One of the benefits of the honeypot is that it will assist an organization to understand the viability of their security systems against an imminent attack. To make honeypot more realistic, the system administrator should integrate the same security systems installed in the real network systems. By allowing an attacker to penetrate the honeypot, the system administrator will be able to evaluate their corporate security systems, and will devise a new approach to protecting the real corporate network systems. More importantly, the information collected will assist the system administrator to learn the technique the intruder employ in penetrating the corporate network system thereby making the system administrator prepare better against the hostile and real penetrations. Essentially, honeypot helps an organization to collect valuable information about the security operation of their systems and enhancing their greater understanding about how the malware can propagate through the systems. The strategy will be used by the corporate security researcher to collect as much information as possible about the organizational security systems.
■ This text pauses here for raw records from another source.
-- ==== Sys2Proof/Tests/Slice0.lean ====
section
/-! SUPPORT. Tests whose expected results are taken from spec/ (95_test_vectors.md where it has a vector, else the rule that
is named), and a witness for the hypotheses of every statement that has some. -/

namespace Sys2Proof.Tests

open Sys2Proof.Machine Sys2Proof.Safety Sys2Proof.Claims

/-! ### Helpers -/

/-- The next state of an outcome. -/
def nextOf : Host.Outcome State Fault Refusal → Option State
  | .next s => some s
  | .fault _ => none
  | .refused _ => none

/-- `s` with a command word and then these answer words to come. -/
def offered (s : State) (w : CommandWord) (ws : List AnswerWord) : State :=
  { s with inbox := .word (.host w) :: answers ws }

/-- `s` with a word of the model's own channel and then these answer words to come. -/
def called (s : State) (p : PortWord) (ws : List AnswerWord) : State := { s with inbox := .word p :: answers ws }

/-- One step on a command word and its answers. -/
def run (s : State) (w : CommandWord) (ws : List AnswerWord) : Option State := nextOf (step (offered s w ws))

/-- One step on an internal row and its answers. -/
def runRow (s : State) (p : PortWord) (ws : List AnswerWord) : Option State := nextOf (step (called s p ws))

/-- A response, in the order of 30_encoding.md R74. -/
def response (st : Status) (data : BitVec 64) (beats : List DeviceId) : Response :=
  { status := st, data := data, beats := beats }

/-- `Xfer(b, Captured(c))`. -/
def xfer (b c : Byte) : TransportEvent := .xfer b (.captured c)

/-- The identifiers of 95_test_vectors.md part 2. -/
def idA : DeviceId := 0x5666554433221128#64
def idB : DeviceId := 0x3866554433221328#64
def idC : DeviceId := 0x9D0FEEDDCCBBAA10#64

/-- An idle engine in `DATA_MODE` with two entries and an old error, the search state of an enumeration that is over. -/
def idle2 : State := { State.reset with
  mode := .dataMode, errCode := .noBus, reg := [idC, idA], ld := some 9, curId := idA, lz := some 9, pos := 64#7 }

/-- An engine in a search pass: the first read of position `k` was `a`, the second is outstanding. -/
def atSecondRead (ld : Option WirePos) (id : DeviceId) (k : BitVec 7) (a : Bool) : State := { idle2 with
  errCode := .noError, ld := ld, curId := id, lz := none, pos := k
  job := some (.transceiving (.search .discover (.secondRead a))) }

/-- An engine whose pass has one write-back left. -/
def atLastSlot (reg : List DeviceId) (id : DeviceId) (lz : Option WirePos) : State := { idle2 with
  errCode := .noError, reg := reg, curId := id, lz := lz, pos := 63#7
  job := some (.transceiving (.search .discover (.writeBack false))) }

/-- An engine in a byte transfer. -/
def inReadByte : State := { idle2 with job := some (.transceiving .readSlot), bitcnt := 7#4, sh := 0x40#8 }

/-- An engine whose DISCOVER waits for its first answer. -/
def inDiscover : State := startDiscover .discover idle2

/-- An engine with one internal procedure outstanding. -/
def inReadBit : State := { idle2 with job := some (.transceiving (.alone .readBit)) }

/-- What an engine in a search pass wrote: the job, the search bit at the position, and `lz`. -/
def written (o : Host.Outcome State Fault Refusal) (k : Nat) : Option (Option Job × Bool × Option WirePos) :=
  (nextOf o).map fun t => (t.job, DeviceId.wireBit t.curId k, t.lz)

/-- The job that writes `d` back. -/
def writingBack (d : Bool) : Option Job := some (.transceiving (.search .discover (.writeBack d)))

/-! ### Decoding: words written out from 30_encoding.md -/

/-- V1 to V9. -/
theorem test_decode_commands :
    decodeHost 0x0100#16 = .init 0#8 ∧ decodeHost 0x0200#16 = .reset 0#8 ∧ decodeHost 0x0300#16 = .discover 0#8 ∧
    decodeHost 0x0400#16 = .deviceCount 0#8 ∧ decodeHost 0x0500#16 = .devices 0#8 ∧
    decodeHost 0x0601#16 = .device 1#8 ∧ decodeHost 0x0700#16 = .lastError 0#8 ∧
    decodeHost 0x0844#16 = .writeByte 0x44#8 ∧ decodeHost 0x0900#16 = .readByte 0#8 ∧
    decodeHost 0x0A00#16 = .skipRom 0#8 ∧ decodeHost 0x0B00#16 = .readRom 0#8 ∧
    decodeHost 0x0C00#16 = .searchRom 0#8 ∧ decodeHost 0x0D00#16 = .matchRom 0#8 := by decide

/-- V10, V11 and the edges of the reserved ranges (R82). -/
theorem test_decode_reserved :
    decodeHost 0x02AB#16 = .reset 0xAB#8 ∧ decodeHost 0x0000#16 = .reserved00 0#8 ∧
    decodeHost 0x0E00#16 = .reserved0E 0#8 ∧ decodeHost 0x0F12#16 = .reserved0F 0x12#8 ∧
    decodeHost 0x1300#16 = .reserved10to1F 3#4 0#8 ∧ decodeHost 0x1FFF#16 = .reserved10to1F 0xF#4 0xFF#8 ∧
    decodeHost 0x2000#16 = .reserved20to3F 0#5 0#8 ∧ decodeHost 0x3F01#16 = .reserved20to3F 0x1F#5 1#8 ∧
    decodeHost 0x4100#16 = .reserved40to7F 1#6 0#8 ∧ decodeHost 0x7F00#16 = .reserved40to7F 0x3F#6 0#8 ∧
    decodeHost 0x8000#16 = .reserved80toFF 0#7 0#8 ∧ decodeHost 0xFF44#16 = .reserved80toFF 0x7F#7 0x44#8 := by decide

/-- R78, R80. -/
theorem test_decode_requests :
    (decode (.call .plain 0b000000000#9)).toOption = some (.configure .resetMode) ∧
    (decode (.call .plain 0b000000001#9)).toOption = some (.configure .dataMode) ∧
    (decode (.call .plain 0b101010101#9)).toOption = some (.transceive 0x55#8) ∧
    (decode (.call .resetPulse 0b111110000#9)).toOption = some .resetPulse ∧
    (decode (.call .writeBit 0b111111111#9)).toOption = some .writeBit1 ∧
    (decode (.call .writeBit 0b100000000#9)).toOption = some .writeBit0 ∧
    (decode (.call .readBit 0b111111111#9)).toOption = some .readBit := by decide

/-- R79, R83. -/
theorem test_decode_answers :
    decodeAnswer 0b0011111110#10 = .xaCaptured 0xFE#8 ∧ decodeAnswer 0b0100000000#10 = .xaNothingOrDone ∧
    decodeAnswer 0b1000000000#10 = .xaFailure 0#8 ∧ decodeAnswer 0b1000000001#10 = .xaFailure 1#8 ∧
    decodeAnswer 0b0100000001#10 = .xaReserved 1#2 1#8 ∧ decodeAnswer 0b1100000000#10 = .xaReserved 3#2 0#8 := by decide

/-- R77. -/
theorem test_decode_rom_bytes :
    (decode (.romByte 0xCC#8)).toOption = some .romSkip ∧ (decode (.romByte 0x33#8)).toOption = some .romRead ∧
    (decode (.romByte 0x55#8)).toOption = some .romMatch ∧ (decode (.romByte 0xF0#8)).toOption = some .romSearch := by
  decide

/-- Words that spell no row: R78 "never emits", R80, R77. -/
theorem test_decode_rejects :
    decode (.call .plain 0b000000010#9) = .error (.malformedRequest 0b000000010#9) ∧
    decode (.call .plain 0b011111111#9) = .error (.malformedRequest 0b011111111#9) ∧
    decode (.call .resetPulse 0x1F1#9) = .error (.notSlotPattern .resetPulse 0x1F1#9) ∧
    decode (.call .readBit 0x100#9) = .error (.notSlotPattern .readBit 0x100#9) ∧
    decode (.romByte 0x44#8) = .error (.notRomCommand 0x44#8) := ⟨rfl, rfl, rfl, rfl, rfl⟩

/-- WellFormed refuses the reserved answers whose bits are another row's (R79), and only those. -/
theorem smoke_wellFormed :
    (Instr.xaReserved 0#2 0x12#8).wellFormed = false ∧ (Instr.xaReserved 1#2 0#8).wellFormed = false ∧
    (Instr.xaReserved 2#2 0xFF#8).wellFormed = false ∧ (Instr.xaReserved 1#2 1#8).wellFormed = true ∧
    (Instr.xaReserved 3#2 0#8).wellFormed = true := by decide

/-- The host's table words: each format by its width. -/
theorem test_decodeTableWord :
    decodeTableWord 16 0x0844 = some (.writeByte 0x44#8) ∧ decodeTableWord 10 0x0FE = some (.xaCaptured 0xFE#8) ∧
    decodeTableWord 9 0x001 = some (.configure .dataMode) ∧ decodeTableWord 9 0x1F0 = some .resetPulse ∧
    decodeTableWord 8 0x33 = some .romRead ∧ decodeTableWord 8 0x44 = none ∧ decodeTableWord 7 0 = none := by decide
C. Real-world Examples of Honeypot Technologies

Several real world examples have occurred where the honeypots have been used to track attackers. The honeypot project is one of the largest projects in the IT environment. The projects are listed in the https://www.honeynet.org/ website. The project contains 30 security professional with the aid of Sun Microsystems security professionals. For example, the Capture BAT is the behavioral analysis tool that is able to monitor the activities of hacker across different Win32 operating systems. One of the real world examples of the honeypot application is its use to detect the activities of the credit card frauds. The Honeynet organization, and its alliance members have been using the honeynet to monitor the activities of individuals who steal and trade in the credit card information. In the past, the credit card penetrators generally called carders work on their own. However, at present, there have formed an organized syndicate who deals with the stolen credit card information linking thousands of carders globally specializing in the IRC channels and illicitly compromising merchant sites to steal their credit card information. The Honeynet organization develops the similar IRC channels to enhance the activities of the credit card fraudsters. The principal IRC channels used for the Honeypot to track the criminals are:

#cc

#ccinfo

#masterccs

#ccards

#thacc

#ccs

#ccpower

#virgincc

#thecc

The principal's associated websites used to track the activities of carders are:

www.ccworldz.net www.ccpowerforms.org www.ccpower.info www.ccsquad.org www.ccpowerforums.net www.forum-gs.net

The Honeynet Organization develops the honeynet similar to the website used by the cadres to collect as much information as possible about their activities. After setting up the website, Honeynet was able to collect information that the carders use in the IRC channels, which has been identified as the sophisticated automated response bots or generators that assist in collecting credit card information from merchant sites. The criminals use the open proxies to conceal their identities when committing their crimes. The bots can be downloaded from the public website having ability to implement the monolithic script, execute itself and can compromising merchant websites. Typically the carders can use different commands to achieve their goals. For example, a carder can use the! ccards command to target a merchant database. The! cc command is used to steal the credit card information from merchant database.

The preliminary analysis of the credit card frauds reveals that that bulk of the illegal activities are from Pacific Rim and South East Asia. Moreover, the vast majority of carders who join the IRC channel do not publicly participate, however, the channel serves as a forum to exchange information about different stolen information such as selling the stolen computer equipment and hotel ledger by a corrupt account clerk.